====== Input material

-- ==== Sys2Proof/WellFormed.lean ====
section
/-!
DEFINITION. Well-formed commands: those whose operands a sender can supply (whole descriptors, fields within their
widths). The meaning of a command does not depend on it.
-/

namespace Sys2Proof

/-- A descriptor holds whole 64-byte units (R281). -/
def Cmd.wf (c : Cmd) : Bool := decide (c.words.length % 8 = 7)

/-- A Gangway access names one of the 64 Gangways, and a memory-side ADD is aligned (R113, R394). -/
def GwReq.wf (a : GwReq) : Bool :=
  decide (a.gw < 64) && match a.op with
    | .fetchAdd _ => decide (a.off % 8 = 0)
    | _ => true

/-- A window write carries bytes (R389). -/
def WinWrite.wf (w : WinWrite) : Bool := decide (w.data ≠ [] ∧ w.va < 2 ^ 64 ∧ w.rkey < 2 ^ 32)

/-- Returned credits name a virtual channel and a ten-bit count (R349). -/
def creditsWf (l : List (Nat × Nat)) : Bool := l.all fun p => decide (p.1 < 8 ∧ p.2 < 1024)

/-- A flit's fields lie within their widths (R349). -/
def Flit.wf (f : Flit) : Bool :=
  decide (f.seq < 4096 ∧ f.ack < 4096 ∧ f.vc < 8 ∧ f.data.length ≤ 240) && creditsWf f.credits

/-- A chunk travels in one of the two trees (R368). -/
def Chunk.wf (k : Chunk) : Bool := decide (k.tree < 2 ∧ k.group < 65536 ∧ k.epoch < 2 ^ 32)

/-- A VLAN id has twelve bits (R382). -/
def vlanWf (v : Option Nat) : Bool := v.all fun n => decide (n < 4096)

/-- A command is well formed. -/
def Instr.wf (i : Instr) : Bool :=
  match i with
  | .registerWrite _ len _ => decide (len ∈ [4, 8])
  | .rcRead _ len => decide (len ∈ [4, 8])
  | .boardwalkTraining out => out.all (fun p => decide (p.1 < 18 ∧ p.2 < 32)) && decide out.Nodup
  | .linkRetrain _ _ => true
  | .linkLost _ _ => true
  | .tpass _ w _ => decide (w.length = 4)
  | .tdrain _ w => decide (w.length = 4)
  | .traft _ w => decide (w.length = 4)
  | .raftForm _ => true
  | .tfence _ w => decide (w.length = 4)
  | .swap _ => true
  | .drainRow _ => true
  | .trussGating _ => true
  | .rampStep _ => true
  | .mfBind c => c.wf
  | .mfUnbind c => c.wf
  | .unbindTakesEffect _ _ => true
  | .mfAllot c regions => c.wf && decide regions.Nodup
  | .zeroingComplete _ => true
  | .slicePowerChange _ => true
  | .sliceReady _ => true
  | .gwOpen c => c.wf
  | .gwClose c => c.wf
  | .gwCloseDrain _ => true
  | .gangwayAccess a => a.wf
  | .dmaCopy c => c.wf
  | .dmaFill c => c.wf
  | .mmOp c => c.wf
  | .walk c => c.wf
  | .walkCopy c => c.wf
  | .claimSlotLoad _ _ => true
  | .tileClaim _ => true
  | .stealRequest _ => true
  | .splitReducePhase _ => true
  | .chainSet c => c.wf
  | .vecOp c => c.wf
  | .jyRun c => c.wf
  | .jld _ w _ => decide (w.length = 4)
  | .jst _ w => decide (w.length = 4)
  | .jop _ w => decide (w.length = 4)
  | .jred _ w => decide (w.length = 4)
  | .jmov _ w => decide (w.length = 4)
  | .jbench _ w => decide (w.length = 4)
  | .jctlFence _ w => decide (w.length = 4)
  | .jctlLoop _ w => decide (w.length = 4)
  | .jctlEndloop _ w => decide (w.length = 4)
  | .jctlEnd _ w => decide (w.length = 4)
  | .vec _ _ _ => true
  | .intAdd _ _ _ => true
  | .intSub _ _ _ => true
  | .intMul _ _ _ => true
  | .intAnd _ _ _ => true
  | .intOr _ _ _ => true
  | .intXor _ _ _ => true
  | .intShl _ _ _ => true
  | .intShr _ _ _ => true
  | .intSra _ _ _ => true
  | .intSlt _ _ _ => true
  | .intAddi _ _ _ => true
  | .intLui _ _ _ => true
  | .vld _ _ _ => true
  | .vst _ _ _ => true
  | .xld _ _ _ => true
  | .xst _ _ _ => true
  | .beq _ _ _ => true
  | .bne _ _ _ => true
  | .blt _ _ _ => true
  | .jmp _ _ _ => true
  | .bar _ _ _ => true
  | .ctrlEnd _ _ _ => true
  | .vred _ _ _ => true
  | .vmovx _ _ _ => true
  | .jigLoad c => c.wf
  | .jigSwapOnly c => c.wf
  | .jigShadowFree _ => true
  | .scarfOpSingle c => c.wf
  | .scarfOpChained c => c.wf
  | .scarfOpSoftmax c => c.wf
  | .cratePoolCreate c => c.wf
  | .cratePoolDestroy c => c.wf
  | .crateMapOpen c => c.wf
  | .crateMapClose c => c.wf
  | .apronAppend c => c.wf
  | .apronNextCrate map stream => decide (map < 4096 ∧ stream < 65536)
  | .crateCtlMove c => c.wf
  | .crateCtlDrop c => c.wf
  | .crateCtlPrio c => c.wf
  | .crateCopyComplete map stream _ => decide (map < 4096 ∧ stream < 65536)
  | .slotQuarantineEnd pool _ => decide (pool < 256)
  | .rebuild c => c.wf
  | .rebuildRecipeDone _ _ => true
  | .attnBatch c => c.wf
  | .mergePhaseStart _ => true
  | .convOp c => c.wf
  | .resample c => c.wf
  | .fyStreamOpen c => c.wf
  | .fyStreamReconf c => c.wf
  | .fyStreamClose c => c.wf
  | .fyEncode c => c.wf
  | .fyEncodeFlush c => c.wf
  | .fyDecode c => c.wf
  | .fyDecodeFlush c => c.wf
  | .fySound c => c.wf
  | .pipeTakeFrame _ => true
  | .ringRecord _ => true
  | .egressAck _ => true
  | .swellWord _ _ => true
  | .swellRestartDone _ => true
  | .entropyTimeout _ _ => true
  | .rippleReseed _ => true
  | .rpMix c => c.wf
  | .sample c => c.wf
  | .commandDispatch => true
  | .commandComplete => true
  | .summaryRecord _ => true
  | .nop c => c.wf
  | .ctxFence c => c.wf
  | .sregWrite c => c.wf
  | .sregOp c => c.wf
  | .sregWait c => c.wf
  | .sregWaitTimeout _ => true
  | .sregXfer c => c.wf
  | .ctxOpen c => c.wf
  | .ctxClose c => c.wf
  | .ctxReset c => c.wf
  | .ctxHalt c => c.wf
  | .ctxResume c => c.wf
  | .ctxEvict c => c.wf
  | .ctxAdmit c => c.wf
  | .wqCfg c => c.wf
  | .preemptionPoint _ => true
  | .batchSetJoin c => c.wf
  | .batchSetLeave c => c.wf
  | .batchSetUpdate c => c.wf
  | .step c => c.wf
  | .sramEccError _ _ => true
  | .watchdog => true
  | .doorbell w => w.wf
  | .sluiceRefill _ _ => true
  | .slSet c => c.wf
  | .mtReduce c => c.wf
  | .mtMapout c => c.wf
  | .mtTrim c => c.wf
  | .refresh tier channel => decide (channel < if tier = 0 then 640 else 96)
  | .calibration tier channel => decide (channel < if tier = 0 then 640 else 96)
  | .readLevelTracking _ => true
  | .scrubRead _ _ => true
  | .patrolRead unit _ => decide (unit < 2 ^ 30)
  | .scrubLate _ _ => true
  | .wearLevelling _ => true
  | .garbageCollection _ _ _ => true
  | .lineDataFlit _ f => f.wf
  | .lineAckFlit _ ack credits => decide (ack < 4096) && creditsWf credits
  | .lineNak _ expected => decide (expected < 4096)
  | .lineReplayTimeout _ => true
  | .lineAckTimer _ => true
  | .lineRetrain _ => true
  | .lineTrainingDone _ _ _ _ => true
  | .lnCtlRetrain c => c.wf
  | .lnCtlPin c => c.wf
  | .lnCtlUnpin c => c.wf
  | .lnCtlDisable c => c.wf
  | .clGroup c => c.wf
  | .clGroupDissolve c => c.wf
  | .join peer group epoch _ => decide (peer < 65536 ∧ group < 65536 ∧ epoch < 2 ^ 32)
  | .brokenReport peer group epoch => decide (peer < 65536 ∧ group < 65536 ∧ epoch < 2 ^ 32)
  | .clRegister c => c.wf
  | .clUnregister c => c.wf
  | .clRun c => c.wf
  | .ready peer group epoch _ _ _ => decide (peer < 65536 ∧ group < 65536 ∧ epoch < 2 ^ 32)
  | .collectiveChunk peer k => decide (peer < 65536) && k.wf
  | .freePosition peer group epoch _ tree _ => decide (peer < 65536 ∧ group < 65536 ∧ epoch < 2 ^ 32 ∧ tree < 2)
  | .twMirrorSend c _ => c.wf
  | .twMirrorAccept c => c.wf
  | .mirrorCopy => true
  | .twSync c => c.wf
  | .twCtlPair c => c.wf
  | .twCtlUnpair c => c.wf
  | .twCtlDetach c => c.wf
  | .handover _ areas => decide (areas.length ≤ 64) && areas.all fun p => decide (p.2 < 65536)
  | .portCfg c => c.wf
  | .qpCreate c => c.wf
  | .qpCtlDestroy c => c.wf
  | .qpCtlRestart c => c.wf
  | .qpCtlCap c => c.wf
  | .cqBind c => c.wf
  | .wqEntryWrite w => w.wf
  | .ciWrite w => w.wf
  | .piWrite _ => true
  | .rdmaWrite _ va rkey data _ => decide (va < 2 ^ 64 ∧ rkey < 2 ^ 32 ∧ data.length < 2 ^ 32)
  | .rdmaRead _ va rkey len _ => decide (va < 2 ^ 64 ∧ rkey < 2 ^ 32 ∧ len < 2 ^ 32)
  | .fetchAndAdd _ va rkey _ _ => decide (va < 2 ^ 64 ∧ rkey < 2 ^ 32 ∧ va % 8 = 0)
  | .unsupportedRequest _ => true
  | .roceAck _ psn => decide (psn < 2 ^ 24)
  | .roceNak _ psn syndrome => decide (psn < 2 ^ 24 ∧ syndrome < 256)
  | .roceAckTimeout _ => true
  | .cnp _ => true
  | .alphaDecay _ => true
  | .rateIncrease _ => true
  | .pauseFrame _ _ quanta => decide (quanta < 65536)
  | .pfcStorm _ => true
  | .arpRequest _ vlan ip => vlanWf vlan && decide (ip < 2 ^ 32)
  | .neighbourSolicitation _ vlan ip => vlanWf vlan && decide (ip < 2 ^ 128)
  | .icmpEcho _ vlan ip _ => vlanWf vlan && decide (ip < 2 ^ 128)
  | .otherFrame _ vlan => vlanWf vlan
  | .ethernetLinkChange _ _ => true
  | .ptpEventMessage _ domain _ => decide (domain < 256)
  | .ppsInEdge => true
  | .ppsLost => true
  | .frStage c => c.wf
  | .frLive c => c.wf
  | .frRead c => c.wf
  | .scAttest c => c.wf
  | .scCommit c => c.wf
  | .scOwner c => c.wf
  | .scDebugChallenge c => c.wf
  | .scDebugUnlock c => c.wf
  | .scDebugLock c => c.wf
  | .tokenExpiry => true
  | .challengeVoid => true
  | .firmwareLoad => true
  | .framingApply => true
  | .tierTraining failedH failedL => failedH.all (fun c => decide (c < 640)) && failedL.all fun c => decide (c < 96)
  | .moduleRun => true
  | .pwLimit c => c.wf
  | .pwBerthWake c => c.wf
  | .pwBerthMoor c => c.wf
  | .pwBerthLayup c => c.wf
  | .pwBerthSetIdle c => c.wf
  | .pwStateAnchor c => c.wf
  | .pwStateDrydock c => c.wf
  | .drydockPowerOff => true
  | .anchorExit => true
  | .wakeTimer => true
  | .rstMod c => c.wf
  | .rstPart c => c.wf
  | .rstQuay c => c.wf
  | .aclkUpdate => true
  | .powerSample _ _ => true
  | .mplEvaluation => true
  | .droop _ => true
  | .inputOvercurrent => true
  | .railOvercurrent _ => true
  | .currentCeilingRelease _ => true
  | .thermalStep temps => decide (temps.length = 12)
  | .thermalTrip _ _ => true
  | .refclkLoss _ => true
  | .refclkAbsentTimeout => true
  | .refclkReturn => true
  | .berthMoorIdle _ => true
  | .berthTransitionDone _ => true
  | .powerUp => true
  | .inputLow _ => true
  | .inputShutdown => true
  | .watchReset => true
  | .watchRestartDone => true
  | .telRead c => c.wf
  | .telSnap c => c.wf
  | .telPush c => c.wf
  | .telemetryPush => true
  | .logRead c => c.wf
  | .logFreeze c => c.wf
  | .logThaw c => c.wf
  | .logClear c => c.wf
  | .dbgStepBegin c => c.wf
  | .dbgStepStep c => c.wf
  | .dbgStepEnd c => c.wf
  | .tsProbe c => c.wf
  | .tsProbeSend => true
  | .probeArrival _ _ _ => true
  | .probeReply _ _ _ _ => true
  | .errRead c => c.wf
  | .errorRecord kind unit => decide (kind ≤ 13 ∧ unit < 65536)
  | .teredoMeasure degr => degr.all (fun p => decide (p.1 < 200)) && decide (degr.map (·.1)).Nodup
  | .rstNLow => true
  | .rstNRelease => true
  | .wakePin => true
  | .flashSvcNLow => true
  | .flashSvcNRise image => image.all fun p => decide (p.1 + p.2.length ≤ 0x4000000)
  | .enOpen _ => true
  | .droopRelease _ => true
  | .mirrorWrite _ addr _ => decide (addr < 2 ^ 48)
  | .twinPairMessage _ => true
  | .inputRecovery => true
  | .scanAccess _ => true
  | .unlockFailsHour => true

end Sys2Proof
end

============

▸ Exercise objective
Set down the lines above as they stand, starting with the first line and ending with the line that contains "count (R349). -/".

▸ Task answer
-- ==== Sys2Proof/WellFormed.lean ====
section
/-!
DEFINITION. Well-formed commands: those whose operands a sender can supply (whole descriptors, fields within their
widths). The meaning of a command does not depend on it.
-/

namespace Sys2Proof

/-- A descriptor holds whole 64-byte units (R281). -/
def Cmd.wf (c : Cmd) : Bool := decide (c.words.length % 8 = 7)

/-- A Gangway access names one of the 64 Gangways, and a memory-side ADD is aligned (R113, R394). -/
def GwReq.wf (a : GwReq) : Bool :=
  decide (a.gw < 64) && match a.op with
    | .fetchAdd _ => decide (a.off % 8 = 0)
    | _ => true

/-- A window write carries bytes (R389). -/
def WinWrite.wf (w : WinWrite) : Bool := decide (w.data ≠ [] ∧ w.va < 2 ^ 64 ∧ w.rkey < 2 ^ 32)

/-- Returned credits name a virtual channel and a ten-bit count (R349). -/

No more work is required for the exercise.